_Task brief_. With the line containing "-- ==== Sys2Proof/Machine/Step.lean" as the start and the line containing "its effect. -/" as the end, transcribe that span of the entries below exactly, including both.

_Raw data_.
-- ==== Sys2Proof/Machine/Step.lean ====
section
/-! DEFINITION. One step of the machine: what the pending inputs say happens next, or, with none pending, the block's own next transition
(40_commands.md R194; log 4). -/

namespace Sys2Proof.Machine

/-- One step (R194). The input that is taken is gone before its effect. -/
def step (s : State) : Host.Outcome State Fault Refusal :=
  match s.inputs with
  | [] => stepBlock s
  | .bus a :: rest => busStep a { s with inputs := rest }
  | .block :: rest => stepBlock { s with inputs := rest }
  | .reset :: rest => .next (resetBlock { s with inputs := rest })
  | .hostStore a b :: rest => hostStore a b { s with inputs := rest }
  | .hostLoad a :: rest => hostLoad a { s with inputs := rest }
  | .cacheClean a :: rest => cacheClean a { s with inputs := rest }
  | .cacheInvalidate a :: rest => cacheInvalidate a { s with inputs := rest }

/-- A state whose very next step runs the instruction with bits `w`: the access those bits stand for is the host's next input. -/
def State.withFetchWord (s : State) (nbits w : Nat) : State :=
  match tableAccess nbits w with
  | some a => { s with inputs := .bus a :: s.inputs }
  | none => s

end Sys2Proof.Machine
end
* * *
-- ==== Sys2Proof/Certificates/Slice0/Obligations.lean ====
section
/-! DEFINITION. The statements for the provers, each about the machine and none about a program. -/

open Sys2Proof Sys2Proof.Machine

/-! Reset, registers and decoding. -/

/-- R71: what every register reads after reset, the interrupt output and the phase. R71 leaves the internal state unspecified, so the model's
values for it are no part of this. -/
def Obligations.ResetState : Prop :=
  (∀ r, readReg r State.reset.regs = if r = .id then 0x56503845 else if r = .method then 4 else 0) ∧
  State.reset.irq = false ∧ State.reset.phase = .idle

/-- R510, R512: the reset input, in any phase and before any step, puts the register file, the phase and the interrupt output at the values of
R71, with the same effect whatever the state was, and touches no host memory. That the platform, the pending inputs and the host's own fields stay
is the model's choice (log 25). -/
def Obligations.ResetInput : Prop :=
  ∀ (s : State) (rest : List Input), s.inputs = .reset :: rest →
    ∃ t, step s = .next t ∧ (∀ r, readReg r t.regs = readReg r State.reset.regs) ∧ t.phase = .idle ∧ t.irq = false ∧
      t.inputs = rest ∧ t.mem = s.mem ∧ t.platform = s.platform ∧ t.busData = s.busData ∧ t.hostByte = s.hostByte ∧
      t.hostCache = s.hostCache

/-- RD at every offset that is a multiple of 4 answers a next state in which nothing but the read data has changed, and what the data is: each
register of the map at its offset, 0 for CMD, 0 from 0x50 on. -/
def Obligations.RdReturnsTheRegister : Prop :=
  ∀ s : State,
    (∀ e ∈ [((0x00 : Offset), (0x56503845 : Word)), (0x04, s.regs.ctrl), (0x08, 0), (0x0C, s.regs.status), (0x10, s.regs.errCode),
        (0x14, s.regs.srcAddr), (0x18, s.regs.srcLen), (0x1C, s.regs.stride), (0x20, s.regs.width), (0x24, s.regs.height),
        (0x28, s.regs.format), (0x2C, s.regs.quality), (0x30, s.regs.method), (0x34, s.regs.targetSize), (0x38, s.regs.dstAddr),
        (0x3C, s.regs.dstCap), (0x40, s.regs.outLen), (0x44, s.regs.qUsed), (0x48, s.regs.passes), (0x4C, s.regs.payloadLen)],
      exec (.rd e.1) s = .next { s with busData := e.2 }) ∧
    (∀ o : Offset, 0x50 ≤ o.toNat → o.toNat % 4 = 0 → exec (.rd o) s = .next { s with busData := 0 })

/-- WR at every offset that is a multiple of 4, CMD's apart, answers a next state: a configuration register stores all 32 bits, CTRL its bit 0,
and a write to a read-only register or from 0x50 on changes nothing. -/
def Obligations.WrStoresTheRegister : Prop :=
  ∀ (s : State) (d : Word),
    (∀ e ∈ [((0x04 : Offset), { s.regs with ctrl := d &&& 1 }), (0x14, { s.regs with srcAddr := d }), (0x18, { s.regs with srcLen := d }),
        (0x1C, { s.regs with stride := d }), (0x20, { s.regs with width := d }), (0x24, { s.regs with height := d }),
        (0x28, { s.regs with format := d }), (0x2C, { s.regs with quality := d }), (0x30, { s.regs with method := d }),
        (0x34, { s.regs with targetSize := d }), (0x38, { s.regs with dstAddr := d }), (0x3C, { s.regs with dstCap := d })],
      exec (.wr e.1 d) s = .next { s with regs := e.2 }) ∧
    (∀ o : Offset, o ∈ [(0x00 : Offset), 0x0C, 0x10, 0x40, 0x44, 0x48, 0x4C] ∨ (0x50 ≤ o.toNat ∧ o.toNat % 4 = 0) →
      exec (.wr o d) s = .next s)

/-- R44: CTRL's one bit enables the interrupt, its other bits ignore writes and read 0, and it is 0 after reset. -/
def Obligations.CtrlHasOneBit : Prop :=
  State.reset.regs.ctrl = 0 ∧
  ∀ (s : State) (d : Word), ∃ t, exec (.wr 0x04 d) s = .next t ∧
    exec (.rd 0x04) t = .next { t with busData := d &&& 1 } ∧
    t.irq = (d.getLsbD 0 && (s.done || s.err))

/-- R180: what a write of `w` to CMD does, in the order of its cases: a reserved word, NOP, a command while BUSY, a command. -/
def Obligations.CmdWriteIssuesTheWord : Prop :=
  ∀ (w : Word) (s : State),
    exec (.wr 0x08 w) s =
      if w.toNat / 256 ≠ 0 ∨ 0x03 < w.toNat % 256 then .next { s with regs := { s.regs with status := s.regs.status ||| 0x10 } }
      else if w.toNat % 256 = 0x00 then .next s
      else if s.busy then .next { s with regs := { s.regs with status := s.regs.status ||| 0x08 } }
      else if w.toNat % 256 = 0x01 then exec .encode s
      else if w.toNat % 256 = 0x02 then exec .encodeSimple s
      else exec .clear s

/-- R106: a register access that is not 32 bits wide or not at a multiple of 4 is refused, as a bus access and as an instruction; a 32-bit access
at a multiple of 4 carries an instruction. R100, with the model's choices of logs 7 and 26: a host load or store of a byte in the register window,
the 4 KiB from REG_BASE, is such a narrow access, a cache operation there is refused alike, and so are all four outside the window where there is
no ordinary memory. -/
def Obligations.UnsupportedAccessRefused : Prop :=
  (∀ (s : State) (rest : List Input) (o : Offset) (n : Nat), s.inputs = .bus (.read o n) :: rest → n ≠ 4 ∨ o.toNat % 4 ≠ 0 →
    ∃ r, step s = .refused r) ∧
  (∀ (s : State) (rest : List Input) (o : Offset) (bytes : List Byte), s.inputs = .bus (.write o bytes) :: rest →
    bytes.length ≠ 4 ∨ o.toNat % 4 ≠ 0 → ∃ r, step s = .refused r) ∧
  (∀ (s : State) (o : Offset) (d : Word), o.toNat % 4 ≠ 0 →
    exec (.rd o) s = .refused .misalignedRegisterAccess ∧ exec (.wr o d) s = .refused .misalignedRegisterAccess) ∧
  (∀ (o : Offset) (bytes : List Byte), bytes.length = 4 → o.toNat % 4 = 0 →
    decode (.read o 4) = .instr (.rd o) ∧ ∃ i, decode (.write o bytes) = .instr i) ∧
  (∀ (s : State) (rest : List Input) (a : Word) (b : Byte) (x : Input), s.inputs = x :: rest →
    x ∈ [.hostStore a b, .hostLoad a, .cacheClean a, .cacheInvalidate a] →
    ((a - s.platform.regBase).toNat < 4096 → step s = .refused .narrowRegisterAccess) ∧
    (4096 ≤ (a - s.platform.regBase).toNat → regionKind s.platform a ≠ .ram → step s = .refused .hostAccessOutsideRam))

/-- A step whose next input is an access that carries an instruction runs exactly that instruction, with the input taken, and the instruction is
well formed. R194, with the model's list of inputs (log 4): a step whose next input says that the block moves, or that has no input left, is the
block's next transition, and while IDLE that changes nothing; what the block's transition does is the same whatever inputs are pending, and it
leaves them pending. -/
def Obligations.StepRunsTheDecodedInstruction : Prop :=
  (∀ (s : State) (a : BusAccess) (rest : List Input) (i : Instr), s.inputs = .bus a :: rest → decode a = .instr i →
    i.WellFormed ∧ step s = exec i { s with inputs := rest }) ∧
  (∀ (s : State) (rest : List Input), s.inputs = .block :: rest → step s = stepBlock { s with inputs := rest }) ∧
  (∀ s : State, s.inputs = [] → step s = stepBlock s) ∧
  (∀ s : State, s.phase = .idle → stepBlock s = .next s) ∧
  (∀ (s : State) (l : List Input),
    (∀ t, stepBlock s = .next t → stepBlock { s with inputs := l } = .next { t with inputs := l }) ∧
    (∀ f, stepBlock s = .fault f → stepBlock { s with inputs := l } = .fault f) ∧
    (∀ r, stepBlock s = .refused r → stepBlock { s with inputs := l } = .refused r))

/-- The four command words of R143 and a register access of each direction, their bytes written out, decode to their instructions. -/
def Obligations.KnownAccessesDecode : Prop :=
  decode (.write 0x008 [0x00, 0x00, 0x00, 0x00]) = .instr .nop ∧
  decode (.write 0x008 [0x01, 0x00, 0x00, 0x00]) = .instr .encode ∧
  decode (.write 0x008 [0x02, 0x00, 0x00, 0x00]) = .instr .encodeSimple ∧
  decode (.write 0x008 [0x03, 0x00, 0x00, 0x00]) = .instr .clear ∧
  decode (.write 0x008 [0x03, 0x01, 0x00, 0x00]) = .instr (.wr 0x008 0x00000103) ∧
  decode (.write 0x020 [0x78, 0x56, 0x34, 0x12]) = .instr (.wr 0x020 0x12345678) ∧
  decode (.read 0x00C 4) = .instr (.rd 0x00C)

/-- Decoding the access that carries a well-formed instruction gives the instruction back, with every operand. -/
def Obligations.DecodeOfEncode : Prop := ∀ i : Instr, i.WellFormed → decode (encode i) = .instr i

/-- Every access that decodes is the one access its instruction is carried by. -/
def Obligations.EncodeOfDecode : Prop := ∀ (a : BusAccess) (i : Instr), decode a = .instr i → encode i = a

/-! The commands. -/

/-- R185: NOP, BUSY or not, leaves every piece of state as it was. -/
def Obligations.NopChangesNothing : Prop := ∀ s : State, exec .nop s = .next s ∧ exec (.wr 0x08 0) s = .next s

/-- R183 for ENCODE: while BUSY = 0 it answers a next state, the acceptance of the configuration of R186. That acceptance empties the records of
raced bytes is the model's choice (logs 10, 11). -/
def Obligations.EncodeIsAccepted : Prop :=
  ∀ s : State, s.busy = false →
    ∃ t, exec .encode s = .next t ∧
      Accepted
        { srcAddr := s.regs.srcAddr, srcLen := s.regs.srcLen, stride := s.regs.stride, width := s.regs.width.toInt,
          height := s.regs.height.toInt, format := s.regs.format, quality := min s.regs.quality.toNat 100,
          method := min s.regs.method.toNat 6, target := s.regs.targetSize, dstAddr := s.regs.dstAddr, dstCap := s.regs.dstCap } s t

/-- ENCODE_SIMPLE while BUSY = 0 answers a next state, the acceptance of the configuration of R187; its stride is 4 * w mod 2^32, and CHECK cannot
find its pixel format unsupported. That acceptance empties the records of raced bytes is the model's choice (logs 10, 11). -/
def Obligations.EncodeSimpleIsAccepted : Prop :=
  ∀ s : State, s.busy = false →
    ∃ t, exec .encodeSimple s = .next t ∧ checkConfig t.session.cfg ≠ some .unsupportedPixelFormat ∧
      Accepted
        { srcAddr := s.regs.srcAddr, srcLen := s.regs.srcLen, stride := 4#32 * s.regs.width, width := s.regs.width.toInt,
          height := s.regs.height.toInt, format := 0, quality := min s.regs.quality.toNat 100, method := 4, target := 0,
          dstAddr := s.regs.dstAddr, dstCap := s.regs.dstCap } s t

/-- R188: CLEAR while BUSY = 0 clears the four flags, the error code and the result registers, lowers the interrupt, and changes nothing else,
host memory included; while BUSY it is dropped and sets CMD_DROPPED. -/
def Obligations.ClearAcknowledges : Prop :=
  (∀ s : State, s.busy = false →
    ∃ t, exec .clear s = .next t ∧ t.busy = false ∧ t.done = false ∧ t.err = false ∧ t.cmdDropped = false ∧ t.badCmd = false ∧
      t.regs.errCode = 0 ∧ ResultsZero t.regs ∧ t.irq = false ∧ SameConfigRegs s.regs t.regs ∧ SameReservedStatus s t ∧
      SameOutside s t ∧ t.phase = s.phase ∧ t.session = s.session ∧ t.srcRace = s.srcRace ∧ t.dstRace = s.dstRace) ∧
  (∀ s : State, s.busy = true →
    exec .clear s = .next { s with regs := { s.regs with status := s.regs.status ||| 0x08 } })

_Exercise solution_.
-- ==== Sys2Proof/Machine/Step.lean ====
section
/-! DEFINITION. One step of the machine: what the pending inputs say happens next, or, with none pending, the block's own next transition
(40_commands.md R194; log 4). -/

namespace Sys2Proof.Machine

/-- One step (R194). The input that is taken is gone before its effect. -/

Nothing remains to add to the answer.